However, to say that I doubt that “average Joes” have any articulable opinions regarding how mercury-in-vaccines relates specifically to *fungus* is not to say that “average Joes” have no opinions at all about mercury-in-vaccines. I think that a fair number of people surely do have opinions about *mercury*.

I would suspect, though, that (non-medical student) responders with opinions about mercury would report overwhelmingly something more like what I have labeled sentence (2) than what I have labeled sentence (1).

However, if I am on target with my suspicions, then you’re essentially attacking a straw-man, here. You say:

“It didn’t.”

You seem to mean that you take it that mercury did not *cause* “fungal contamination.” However, I doubt that this is really a genuine concern to most people who profess to “worry” about mercury-in-vaccines. I think that most (non-medical student) mercury-worriers are concerned that mercury itself directly causes (what you termed) “adverse events” (two of which I listed as “autism” and Alzheimer’s), rather than that mercury causes “fungal contamination.”

If so, then your response here, even if true (which I have all along been assuming) is entirely irrelevant.

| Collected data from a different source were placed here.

-- ==== Sys2Proof/Machine/Notices.lean ====
section
/-!
DEFINITION. The source IDs (R17), the notice codes of every chapter's notice table, and the severity a code fixes (R543).
-/
namespace Sys2Proof

/-! Source IDs (R17) -/
namespace Src
abbrev GLB : Nat := 0x3F
abbrev CKR : Nat := 0x01
abbrev PWR : Nat := 0x02
abbrev TMR : Nat := 0x03
abbrev TIM : Nat := 0x04
abbrev RFC : Nat := 0x08
abbrev WUR : Nat := 0x09
abbrev RXP : Nat := 0x0A
abbrev TXP : Nat := 0x0B
abbrev MAC : Nat := 0x10
abbrev SCH : Nat := 0x11
abbrev SEC : Nat := 0x14
abbrev KEY : Nat := 0x15
abbrev FWD : Nat := 0x18
abbrev QMG : Nat := 0x1C
abbrev TMG : Nat := 0x1D
abbrev ETH : Nat := 0x20
abbrev SEA : Nat := 0x22
abbrev UPD : Nat := 0x24
abbrev SVC : Nat := 0x26
abbrev HIF : Nat := 0x28
abbrev DBG : Nat := 0x30
end Src

/-! Notice codes -/
namespace N
abbrev BUDGET_SLIP : Nat := 0x0F00
abbrev POLICY_OVERRIDDEN : Nat := 0x0F01
abbrev STRUCT_REJECT : Nat := 0x3F10
abbrev SETTING_RESET : Nat := 0x3F11
abbrev SAFE_BEACON : Nat := 0x3F20
abbrev READY : Nat := 0x3F21
abbrev SAFE_ENTERED : Nat := 0x3F22
abbrev NOTICE_LOST : Nat := 0x3F30
abbrev EARLY_LOST : Nat := 0x3F31
abbrev SRC_QUALIFIED : Nat := 0x0101
abbrev SRC_FAILED : Nat := 0x0102
abbrev CLK_SWITCH : Nat := 0x0103
abbrev LIMP_ENTER : Nat := 0x0104
abbrev LIMP_EXIT : Nat := 0x0105
abbrev XING_OVERRUN : Nat := 0x0106
abbrev CLK_DISAGREE : Nat := 0x0107
abbrev VIN_LOST : Nat := 0x0201
abbrev VIN_RESTORED : Nat := 0x0202
abbrev VBAK_LOW : Nat := 0x0203
abbrev GOV_STEP : Nat := 0x0204
abbrev TJ_HIGH : Nat := 0x0205
abbrev TMR_EVENT : Nat := 0x0301
abbrev TIME_STEP : Nat := 0x0401
abbrev TIME_DISCONTINUITY : Nat := 0x0402
abbrev HOLDOVER : Nat := 0x0403
abbrev HOLDOVER_END : Nat := 0x0404
abbrev TS_OVERRUN : Nat := 0x0405
abbrev CAL_DONE : Nat := 0x0801
abbrev LOCK_FAIL : Nat := 0x0802
abbrev TX_LATE : Nat := 0x0803
abbrev COEX_DENY : Nat := 0x0804
abbrev TRIM_LIMIT : Nat := 0x0805
abbrev WUR_MATCH : Nat := 0x0901
abbrev POOL_EXHAUSTED : Nat := 0x0A01
abbrev STEER_STARVED : Nat := 0x0A02
abbrev TARGET_CLAMPED : Nat := 0x0A03
abbrev DUTY_LIMIT : Nat := 0x0B01
abbrev MUTE_ABORT : Nat := 0x0B02
abbrev NODE_JOINED : Nat := 0x1001
abbrev JOIN_TIMEOUT : Nat := 0x1002
abbrev RETRY_EXHAUSTED : Nat := 0x1003
abbrev CTX_ECC : Nat := 0x1004
abbrev CAL_FORCED : Nat := 0x1101
abbrev NODE_LOST : Nat := 0x1102
abbrev NODE_RESYNC : Nat := 0x1103
abbrev NO_BEACON : Nat := 0x1104
abbrev PAIR_EPOCH : Nat := 0x1105
abbrev WAKE_RUN_FAIL : Nat := 0x1106
abbrev SLOT_SKIPPED : Nat := 0x1107
abbrev FC_LOW : Nat := 0x1401
abbrev FC_EXHAUSTED : Nat := 0x1402
abbrev SEAL_KEY_FAIL : Nat := 0x1403
abbrev CEIL_FAULT : Nat := 0x1404
abbrev KEY_PROMOTED : Nat := 0x1501
abbrev KEY_ORPHANED_SET : Nat := 0x1502
abbrev REKEY_FAIL : Nat := 0x1503
abbrev KEY_RECOVERED : Nat := 0x1504
abbrev POCKET_LOST : Nat := 0x1505
abbrev REHASH_REQUEST : Nat := 0x1801
abbrev MOVED : Nat := 0x1802
abbrev FLAP_HELD : Nat := 0x1803
abbrev LEARN_OVERFLOW : Nat := 0x1804
abbrev REHASH_DONE : Nat := 0x1805
abbrev ENTRY_LOST : Nat := 0x1806
abbrev WATERMARK : Nat := 0x1C01
abbrev QUEUE_ECC : Nat := 0x1C02
abbrev GATE_SWITCH : Nat := 0x1D01
abbrev GATE_LATE : Nat := 0x1D02
abbrev GATE_TOO_LONG : Nat := 0x1D03
abbrev PAIRED : Nat := 0x2201
abbrev PAIR_MISMATCH : Nat := 0x2202
abbrev ROLE_CHANGE : Nat := 0x2203
abbrev MIRROR_STATE : Nat := 0x2204
abbrev SEAM_DOWN : Nat := 0x2205
abbrev NO_MIRROR : Nat := 0x2206
abbrev PARTNER_ABSENT : Nat := 0x2207
abbrev PAIR_KEY_MISSING : Nat := 0x2208
abbrev SKEW_ALARM : Nat := 0x2209
abbrev DUAL_ACTIVE : Nat := 0x220A
abbrev PATTERN_REJECT : Nat := 0x2401
abbrev PATTERN_FALLBACK : Nat := 0x2402
abbrev BANK_FALLBACK : Nat := 0x2403
abbrev INSTALLED : Nat := 0x2404
abbrev ACT_PLANNED : Nat := 0x2405
abbrev ACTIVATED : Nat := 0x2406
abbrev REVERTED : Nat := 0x2407
abbrev REASM_FULL : Nat := 0x2601
abbrev NO_ROUTE : Nat := 0x2602
abbrev DAO_LOOP : Nat := 0x2603
abbrev CELL_REALLOC_FAIL : Nat := 0x2604
abbrev REG_DUPLICATE : Nat := 0x2605
abbrev CAMP_END : Nat := 0x2606
abbrev MGMT_AUTH_FAIL : Nat := 0x2607
abbrev RING_ERR : Nat := 0x2801
abbrev PCIE_RESET : Nat := 0x2802
end N

/-- The CRITICAL notices (R543). -/
def critCodes : List Nat :=
  [N.SAFE_ENTERED, N.SAFE_BEACON, N.LIMP_ENTER, N.VIN_LOST, N.VBAK_LOW, N.TJ_HIGH, N.DUAL_ACTIVE, N.FC_EXHAUSTED]
/-- The ERROR notices (R543). -/
def errCodes : List Nat :=
  [N.NOTICE_LOST, N.SRC_FAILED, N.TIME_DISCONTINUITY, N.LOCK_FAIL, N.PATTERN_REJECT, N.REVERTED, N.CEIL_FAULT, N.POCKET_LOST] ++
  [N.CTX_ECC, N.QUEUE_ECC, N.ENTRY_LOST, N.SEAM_DOWN, N.NO_MIRROR, N.PAIR_MISMATCH, N.PAIR_KEY_MISSING, N.RING_ERR]
/-- The WARNING notices (R543). -/
def warnCodes : List Nat :=
  [N.BUDGET_SLIP, N.POLICY_OVERRIDDEN, N.STRUCT_REJECT, N.SETTING_RESET, N.PATTERN_FALLBACK, N.BANK_FALLBACK, N.XING_OVERRUN, N.CLK_DISAGREE] ++
  [N.HOLDOVER, N.TS_OVERRUN, N.TX_LATE, N.COEX_DENY, N.TRIM_LIMIT, N.CAL_FORCED, N.POOL_EXHAUSTED, N.STEER_STARVED] ++
  [N.TARGET_CLAMPED, N.DUTY_LIMIT, N.MUTE_ABORT, N.NODE_LOST, N.NO_BEACON, N.WAKE_RUN_FAIL, N.SLOT_SKIPPED, N.JOIN_TIMEOUT] ++
  [N.RETRY_EXHAUSTED, N.FC_LOW, N.SEAL_KEY_FAIL, N.REKEY_FAIL, N.REHASH_REQUEST, N.FLAP_HELD, N.LEARN_OVERFLOW, N.WATERMARK] ++
  [N.GATE_LATE, N.GATE_TOO_LONG, N.REASM_FULL, N.NO_ROUTE, N.DAO_LOOP, N.CELL_REALLOC_FAIL, N.REG_DUPLICATE, N.SKEW_ALARM] ++
  [N.PARTNER_ABSENT, N.MIRROR_STATE, N.GOV_STEP, N.PCIE_RESET, N.MGMT_AUTH_FAIL]

/-- The severity a notice's code fixes (R543): 3 CRITICAL, 2 ERROR, 1 WARNING; every code not listed is 0, INFO. -/
def sevOf (code : Nat) : Nat :=
  if critCodes.contains code then 3 else if errCodes.contains code then 2 else if warnCodes.contains code then 1 else 0

end Sys2Proof
end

“So now there is a LESS effective adjuvant in the vaccines.”

Here, I do actually have to raise a factual concern about your claim. In my (admittedly limited) reading, it does not appear to me that thimerosal is listed as an “adjuvant.” The CDC defines “adjuvant” as “a substance that is added to the vaccine to increase the body’s immune response to the vaccine.” (<>.)

It appears to me that the typical “adjuvants” are aluminum salts.

Thimerosal is listed as a “preservative” and sometimes as a “fungicide.” (See Diodati.)

However, I can easily correct the sentence:

“So now [upon the removal of thimerosal] there is a LESS effective fungicide in the vaccines.”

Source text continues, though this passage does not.